Questo è internet.
Probabilmente i suoi "inventori" non si rendevano nemmeno conto della svolta enorme che avrebbero impresso alla società umana.
Calma, ho detto "svolta" non evoluzione.
Svolta non necessariamente evolutiva.
Se sarà evoluzione lo si vedrà a lungo periodo; per ora l'Uomo si sta solo "ubriacando" di questo nettare delizioso anche se cominciano ad emergere in alcuni i primi segnali di nausea post sbornia.
Internet lo strumento, e i social networks i suoi accessori.
Più che lo strumento in sé, a rendere pericoloso Internet e per certi versi nauseabondo sono i suoi accessori; alcuni dei suoi accessori.
Non tutti ovviamente.
E poi tutto dipende dagli usi che se ne fanno.
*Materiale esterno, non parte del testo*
-- ==== Sys2Proof/Laws/Decode.lean ====
section
/-! SUPPORT. The encoder and the decoder's fields, wire by wire. -/

namespace Sys2Proof

theorem encode_loadkey_wire (k : Key) (i : Nat) :
    (encode (.loadkey k)).getLsbD i = if i < 10 then k.getLsbD i else (0b01#2).getLsbD (i - 10) :=
  BitVec.getLsbD_append

theorem encode_enc_wire (b : Block) (i : Nat) :
    (encode (.enc b)).getLsbD i = if i < 8 then b.getLsbD i else (0b1000#4).getLsbD (i - 8) :=
  BitVec.getLsbD_append

theorem encode_dec_wire (b : Block) (i : Nat) :
    (encode (.dec b)).getLsbD i = if i < 8 then b.getLsbD i else (0b1100#4).getLsbD (i - 8) :=
  BitVec.getLsbD_append

namespace Machine

theorem opField_wire (w : Cmd) (i : Nat) (h : i < 2) : (opField w).getLsbD i = w.getLsbD (10 + i) := by
  simp [opField, h]

theorem aboveBlock_wire (w : Cmd) (i : Nat) (h : i < 2) : (aboveBlock w).getLsbD i = w.getLsbD (8 + i) := by
  simp [aboveBlock, h]

theorem keyOperand_wire (w : Cmd) (i : Nat) (h : i < 10) : (keyOperand w).getLsbD i = w.getLsbD i := by
  simp [keyOperand, h]

theorem blockOperand_wire (w : Cmd) (i : Nat) (h : i < 8) : (blockOperand w).getLsbD i = w.getLsbD i := by
  simp [blockOperand, h]

end Machine

end Sys2Proof
end

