-- ==== Sys2Proof/Laws/State.lean ====
section
/-! SUPPORT. One lemma per field per update of the state, so that no proof unfolds a record update. -/

namespace Sys2Proof.Machine

@[simp] theorem respond_regs (r : Response) (s : State) : (respond r s).regs = s.regs := rfl
@[simp] theorem respond_faulted (r : Response) (s : State) : (respond r s).faulted = s.faulted := rfl
@[simp] theorem respond_hostIn (r : Response) (s : State) : (respond r s).hostIn = s.hostIn := rfl
@[simp] theorem respond_responses (r : Response) (s : State) :
    (respond r s).responses = s.responses ++ [r] := rfl

@[simp] theorem writeKeyRegs_regs (r : KeyRegs) (s : State) : (writeKeyRegs r s).regs = some r := rfl
@[simp] theorem writeKeyRegs_faulted (r : KeyRegs) (s : State) : (writeKeyRegs r s).faulted = s.faulted := rfl
@[simp] theorem writeKeyRegs_hostIn (r : KeyRegs) (s : State) : (writeKeyRegs r s).hostIn = s.hostIn := rfl
@[simp] theorem writeKeyRegs_responses (r : KeyRegs) (s : State) :
    (writeKeyRegs r s).responses = s.responses := rfl

@[simp] theorem raiseFault_regs (c : FaultKind) (s : State) : (raiseFault c s).regs = s.regs := rfl
@[simp] theorem raiseFault_faulted (c : FaultKind) (s : State) : (raiseFault c s).faulted = some c := rfl
@[simp] theorem raiseFault_hostIn (c : FaultKind) (s : State) : (raiseFault c s).hostIn = s.hostIn := rfl
@[simp] theorem raiseFault_responses (c : FaultKind) (s : State) :
    (raiseFault c s).responses = s.responses ++ [.fault c] := rfl

@[simp] theorem answerFaulted_regs (c : FaultKind) (s : State) : (answerFaulted c s).regs = s.regs := rfl
@[simp] theorem answerFaulted_faulted (c : FaultKind) (s : State) : (answerFaulted c s).faulted = s.faulted := rfl
@[simp] theorem answerFaulted_hostIn (c : FaultKind) (s : State) : (answerFaulted c s).hostIn = s.hostIn := rfl
@[simp] theorem answerFaulted_responses (c : FaultKind) (s : State) :
    (answerFaulted c s).responses = s.responses ++ [.fault c] := rfl

@[simp] theorem resetCore_regs (s : State) : (resetCore s).regs = none := rfl
@[simp] theorem resetCore_faulted (s : State) : (resetCore s).faulted = none := rfl
@[simp] theorem resetCore_hostIn (s : State) : (resetCore s).hostIn = s.hostIn := rfl
@[simp] theorem resetCore_responses (s : State) : (resetCore s).responses = s.responses := rfl

@[simp] theorem presentFirst_regs (e : HostEvent) (s : State) : (presentFirst e s).regs = s.regs := rfl
@[simp] theorem presentFirst_faulted (e : HostEvent) (s : State) : (presentFirst e s).faulted = s.faulted := rfl
@[simp] theorem presentFirst_hostIn (e : HostEvent) (s : State) :
    (presentFirst e s).hostIn = e :: s.hostIn := rfl
@[simp] theorem presentFirst_responses (e : HostEvent) (s : State) :
    (presentFirst e s).responses = s.responses := rfl

/-! The views of the flags, by the state of the field they read. -/

theorem fault_of_none {s : State} (h : s.faulted = none) : s.fault = false := by rw [State.fault, h]; rfl
theorem fault_of_some {s : State} {c : FaultKind} (h : s.faulted = some c) : s.fault = true := by
  rw [State.fault, h]; rfl
theorem fcode_of_none {s : State} (h : s.faulted = none) : s.fcode = 0#2 := by simp only [State.fcode, h]
theorem fcode_of_some {s : State} {c : FaultKind} (h : s.faulted = some c) : s.fcode = c.code := by
  simp only [State.fcode, h]
theorem kv_of_none {s : State} (h : s.regs = none) : s.kv = false := by rw [State.kv, h]; rfl
theorem kv_of_some {s : State} {r : KeyRegs} (h : s.regs = some r) : s.kv = true := by rw [State.kv, h]; rfl

/-- `FAULT = 0` is the normal condition. -/
theorem fault_eq_false_iff (s : State) : s.fault = false ↔ s.faulted = none := by
  cases h : s.faulted <;> simp [State.fault, h]

/-- `FAULT = 1` says that some fault has been taken. -/
theorem fault_eq_true_iff (s : State) : s.fault = true ↔ ∃ c, s.faulted = some c := by
  cases h : s.faulted <;> simp [State.fault, h]

end Sys2Proof.Machine
end

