/-- The word of a block command: its block, position by position, and its two unused wires. -/
theorem blockWord_placement (op : BitVec 2) (b : Block) :
    (∀ p, 1 ≤ p → p ≤ 8 → bitAt b p = (blockWord op b).getLsbD (8 - p)) ∧
    (blockWord op b).getLsbD 9 = false ∧ (blockWord op b).getLsbD 8 = false := by
  refine ⟨fun p h1 _ => ?_, ?_, ?_⟩
  · rw [blockWord_wire, if_pos (by omega), bitAt]
  · rw [blockWord_wire, if_neg (by decide), BitVec.getLsbD_append]
    rfl
  · rw [blockWord_wire, if_neg (by decide), BitVec.getLsbD_append]
    rfl

/-- Settles O4: an ENC or DEC word is the word of its block. -/
theorem blockOperandPlacement : Obligations.BlockOperandPlacement := by
  refine ⟨fun w b h => ?_, fun b => ⟨⟨_, decode_encode _⟩, ⟨_, decode_encode _⟩⟩,
    fun w hop hwide => ⟨_, decode_of_overWide hop hwide⟩⟩
  rcases h with h | h <;> rw [← encode_of_decode h]
  · exact blockWord_placement 0b10#2 b
  · exact blockWord_placement 0b11#2 b

/-- Rule R64: exactly which words are illegal. -/
theorem decode_illegal_iff (w : Cmd) :
    (∃ why, decode w = .illegal why) ↔
      opField w = 0b00#2 ∨ ((opField w = 0b10#2 ∨ opField w = 0b11#2) ∧ aboveBlock w ≠ 0b00#2) := by
  rcases decode_cases w with ⟨hop, hd⟩ | ⟨hop, hd⟩ | ⟨hop, hwide, hd⟩ | ⟨hop, hfit, hd⟩ | ⟨hop, hfit, hd⟩
  · exact iff_of_true ⟨_, hd⟩ (.inl hop)
  · simp [hd, hop]
  · exact iff_of_true ⟨_, hd⟩ (.inr ⟨hop, hwide⟩)
  · simp [hd, hop, hfit]
  · simp [hd, hop, hfit]

/-- A step that takes a command word accepts it. -/
theorem step_command {s : State} {w : Cmd} {rest : List HostEvent} (taken : s.hostIn = .command w :: rest) :
    step s = accept (execWith tables) w { s with hostIn := rest } := by
  rw [step_eq_stepWith_tables]
  exact takeEvent_command taken _

/-- Settles O5: in the normal condition an illegal word raises ILLEGAL_CMD, whatever the key registers hold. -/
theorem illegalWordsRaiseIllegalCmd : Obligations.IllegalWordsRaiseIllegalCmd := by
  refine ⟨decode_illegal_iff, fun s w rest taken hnormal ⟨why, hdecode⟩ => ?_⟩
  have normal : s.faulted = none := (fault_eq_false_iff s).mp hnormal
  rw [step_command taken, accept_illegal hdecode]
  exact congrArg _ (unlessFaulted_of_none (s := { s with hostIn := rest }) normal _)

end Sys2Proof
end

section
/-! The map of the 4096 command words, by value, by match and mask, and counted (`30_encoding.md` rule R65). -/

namespace Sys2Proof

open Machine

/-! The fields of a word, by its value. -/

theorem opField_eq_iff (w : Cmd) {n : Nat} (hn : n < 4) : opField w = BitVec.ofNat 2 n ↔ w.toNat / 0x400 = n := by
  have value : (opField w).toNat = w.toNat / 0x400 := by
    rw [opField, BitVec.extractLsb'_toNat, Nat.shiftRight_eq_div_pow]
    omega
  rw [← BitVec.toNat_inj, value, BitVec.toNat_ofNat, Nat.mod_eq_of_lt hn]

theorem aboveBlock_eq_iff (w : Cmd) {n : Nat} (hn : n < 4) :
    aboveBlock w = BitVec.ofNat 2 n ↔ w.toNat / 0x100 % 4 = n := by
  have value : (aboveBlock w).toNat = w.toNat / 0x100 % 4 := by
    rw [aboveBlock, BitVec.extractLsb'_toNat, Nat.shiftRight_eq_div_pow]
  rw [← BitVec.toNat_inj, value, BitVec.toNat_ofNat, Nat.mod_eq_of_lt hn]

/-! The rows of the map. -/

theorem decode_row_reserved {w : Cmd} (hi : w.toNat < 0x400) : decode w = .illegal .reservedOp :=
  decode_of_reservedOp ((opField_eq_iff w (by decide)).mpr (by omega))

theorem decode_row_loadkey {w : Cmd} (lo : 0x400 ≤ w.toNat) (hi : w.toNat < 0x800) :
    decode w = .legal (.loadkey (keyOperand w)) :=
  decode_of_loadkey ((opField_eq_iff w (by decide)).mpr (by omega))

theorem decode_row_enc {w : Cmd} (lo : 0x800 ≤ w.toNat) (hi : w.toNat < 0x900) :
    decode w = .legal (.enc (blockOperand w)) :=
  decode_of_enc ((opField_eq_iff w (by decide)).mpr (by omega))
    ((aboveBlock_eq_iff w (by decide)).mpr (by omega))

theorem decode_row_wide_enc {w : Cmd} (lo : 0x900 ≤ w.toNat) (hi : w.toNat < 0xC00) :
    decode w = .illegal .overWideBlock :=
  decode_of_overWide (.inl ((opField_eq_iff w (by decide)).mpr (by omega)))
    ((aboveBlock_eq_iff w (by decide)).not.mpr (by omega))

theorem decode_row_dec {w : Cmd} (lo : 0xC00 ≤ w.toNat) (hi : w.toNat < 0xD00) :
    decode w = .legal (.dec (blockOperand w)) :=
  decode_of_dec ((opField_eq_iff w (by decide)).mpr (by omega))
    ((aboveBlock_eq_iff w (by decide)).mpr (by omega))

theorem decode_row_wide_dec {w : Cmd} (lo : 0xD00 ≤ w.toNat) : decode w = .illegal .overWideBlock :=
  decode_of_overWide (.inr ((opField_eq_iff w (by decide)).mpr (by omega)))
    ((aboveBlock_eq_iff w (by decide)).not.mpr (by omega))

theorem decode_by_value (w : Cmd) : decode w =
    if w.toNat < 0x400 then .illegal .reservedOp
    else if w.toNat < 0x800 then .legal (.loadkey (keyOperand w))
    else if w.toNat < 0x900 then .legal (.enc (blockOperand w))
    else if w.toNat < 0xC00 then .illegal .overWideBlock
    else if w.toNat < 0xD00 then .legal (.dec (blockOperand w))
    else .illegal .overWideBlock := by
  split_ifs with h1 h2 h3 h4 h5
  · exact decode_row_reserved h1
  · exact decode_row_loadkey (Nat.le_of_not_lt h1) h2
  · exact decode_row_enc (Nat.le_of_not_lt h2) h3
  · exact decode_row_wide_enc (Nat.le_of_not_lt h3) h4
  · exact decode_row_dec (Nat.le_of_not_lt h4) h5
  · exact decode_row_wide_dec (Nat.le_of_not_lt h5)

/-! The rows by match and mask. -/

theorem opField_of_match {w m c : Cmd} (h : w &&& m = c) (hmask : opField m = BitVec.allOnes 2) :
    opField w = opField c := by
  rw [← h, opField, opField, BitVec.extractLsb'_and, ← opField, ← opField, hmask, BitVec.and_allOnes]

theorem aboveBlock_of_match {w m c : Cmd} (h : w &&& m = c) (hmask : aboveBlock m = BitVec.allOnes 2) :
    aboveBlock w = aboveBlock c := by
  rw [← h, aboveBlock, aboveBlock, BitVec.extractLsb'_and, ← aboveBlock, ← aboveBlock, hmask, BitVec.and_allOnes]

/-- A word is in no two rows whose operation codes differ. -/
theorem match_disjoint {w m c m' c' : Cmd} (hmask : opField m = BitVec.allOnes 2)
    (hmask' : opField m' = BitVec.allOnes 2) (hne : opField c ≠ opField c') : ¬(w &&& m = c ∧ w &&& m' = c') :=
  fun ⟨h, h'⟩ => hne ((opField_of_match h hmask).symm.trans (opField_of_match h' hmask'))

/-- A word that decodes to a command lies in the row of that command. -/
theorem match_of_decode {w : Cmd} {i : Instr} (h : decode w = .legal i) : w &&& rowMask i = rowMatch i := by
  rw [← encode_of_decode h]
  cases i with
  | loadkey k => exact Laws.TableRow.loadkey k
  | enc b => exact Laws.TableRow.enc b
  | dec b => exact Laws.TableRow.dec b

theorem match_loadkey_iff (w : Cmd) : w &&& 0xC00#12 = 0x400#12 ↔ ∃ k, decode w = .legal (.loadkey k) :=
  ⟨fun h => ⟨_, decode_of_loadkey (opField_of_match h rfl)⟩, fun ⟨_, h⟩ => match_of_decode h⟩

theorem match_enc_iff (w : Cmd) : w &&& 0xF00#12 = 0x800#12 ↔ ∃ b, decode w = .legal (.enc b) :=
  ⟨fun h => ⟨_, decode_of_enc (opField_of_match h rfl) (aboveBlock_of_match h rfl)⟩, fun ⟨_, h⟩ => match_of_decode h⟩

theorem match_dec_iff (w : Cmd) : w &&& 0xF00#12 = 0xC00#12 ↔ ∃ b, decode w = .legal (.dec b) :=
  ⟨fun h => ⟨_, decode_of_dec (opField_of_match h rfl) (aboveBlock_of_match h rfl)⟩, fun ⟨_, h⟩ => match_of_decode h⟩

/-! Counting. -/

/-- The count of a range in two parts. -/
theorem countWords_split {lo hi : Nat} (mid : Nat) (hlo : lo ≤ mid) (hhi : mid ≤ hi) (p : Decoded → Bool) :
    countWords lo hi p = countWords lo mid p + countWords mid hi p := by
  have parts : hi - lo = (mid - lo) + (hi - mid) := by omega
  have shift : ∀ n, lo + (mid - lo + n) = mid + n := by omega
  simp only [countWords, parts, List.range_add, List.countP_append, List.countP_map, Function.comp_def, shift]

/-- The count of a range on whose words the property has one value. -/
theorem countWords_const {lo hi : Nat} {p : Decoded → Bool} (v : Bool) (hhi : hi ≤ 0x1000)
    (h : ∀ w : Cmd, lo ≤ w.toNat → w.toNat < hi → p (decode w) = v) :
    countWords lo hi p = if v then hi - lo else 0 := by
  have value : ∀ n ∈ List.range (hi - lo), p (decode (BitVec.ofNat 12 (lo + n))) = v := by
    intro n hn
    rw [List.mem_range] at hn
    apply h <;> rw [BitVec.toNat_ofNat] <;> omega
  cases v with
  | true => exact (List.countP_eq_length.mpr value).trans List.length_range
  | false => exact List.countP_eq_zero.mpr fun n hn => by simp [value n hn]

/-- The count of all words by legality: `v` the value of the property on the legal words, the other its value on the
illegal words. -/
theorem countWords_by_legality {p : Decoded → Bool} (v : Bool) (legal : ∀ i, p (.legal i) = v)
    (illegal : ∀ why, p (.illegal why) = !v) : countWords 0x000 0x1000 p = if v then 1536 else 2560 := by
  have reserved : countWords 0x000 0x400 p = _ :=
    countWords_const (!v) (by decide) fun w _ hi => by rw [decode_row_reserved hi, illegal]
  have loadkey : countWords 0x400 0x800 p = _ :=
    countWords_const v (by decide) fun w lo hi => by rw [decode_row_loadkey lo hi, legal]
  have enc : countWords 0x800 0x900 p = _ :=
    countWords_const v (by decide) fun w lo hi => by rw [decode_row_enc lo hi, legal]
  have wideEnc : countWords 0x900 0xC00 p = _ :=
    countWords_const (!v) (by decide) fun w lo hi => by rw [decode_row_wide_enc lo hi, illegal]
  have dec : countWords 0xC00 0xD00 p = _ :=
    countWords_const v (by decide) fun w lo hi => by rw [decode_row_dec lo hi, legal]
  have wideDec : countWords 0xD00 0x1000 p = _ :=
    countWords_const (!v) (by decide) fun w lo _ => by rw [decode_row_wide_dec lo, illegal]
  rw [countWords_split 0xD00 (by decide) (by decide), countWords_split 0xC00 (by decide) (by decide),
    countWords_split 0x900 (by decide) (by decide), countWords_split 0x800 (by decide) (by decide),
    countWords_split 0x400 (by decide) (by decide), reserved, loadkey, enc, wideEnc, dec, wideDec]
  cases v <;> rfl

/-- Settles O2: the rows by value, by match and mask, and counted. -/
theorem opcodeMapComplete : Obligations.OpcodeMapComplete :=
  ⟨decode_by_value,
    fun w => ⟨match_loadkey_iff w, match_enc_iff w, match_dec_iff w, match_disjoint rfl rfl (by decide),
      match_disjoint rfl rfl (by decide), match_disjoint rfl rfl (by decide)⟩,
    countWords_const true (by decide) fun _ _ hi => by rw [decode_row_reserved hi]; rfl,
    countWords_const true (by decide) fun _ lo hi => by rw [decode_row_loadkey lo hi]; rfl,
    countWords_const true (by decide) fun _ lo hi => by rw [decode_row_enc lo hi]; rfl,
    countWords_const true (by decide) fun _ lo hi => by rw [decode_row_wide_enc lo hi]; rfl,
    countWords_const true (by decide) fun _ lo hi => by rw [decode_row_dec lo hi]; rfl,
    countWords_const true (by decide) fun _ lo _ => by rw [decode_row_wide_dec lo]; rfl,
    countWords_by_legality true (fun _ => rfl) fun _ => rfl,
    countWords_by_legality false (fun _ => rfl) fun _ => rfl⟩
Un motore di ricerca come Google è importantissimo, insostituibile e vitale se lo si usa per ricerche "costruttive", diventa pericolosissimo se lo si usa per scopi illegali o anti sociali.
Abolire dunque Google?
Sarebbe come pretendere di tagliare tutti gli alberi di tutti i parchi e giardini per evitare che i cani li usino per i loro bisogni.
Ma così come nella realtà canina è poi possibile con spazzola e paletta ripulire il bisogno del nostro amico a quattro zampe, anche gli accessori di Internet dovrebbero consentire questo tipo di pulizia accurata.
Invece...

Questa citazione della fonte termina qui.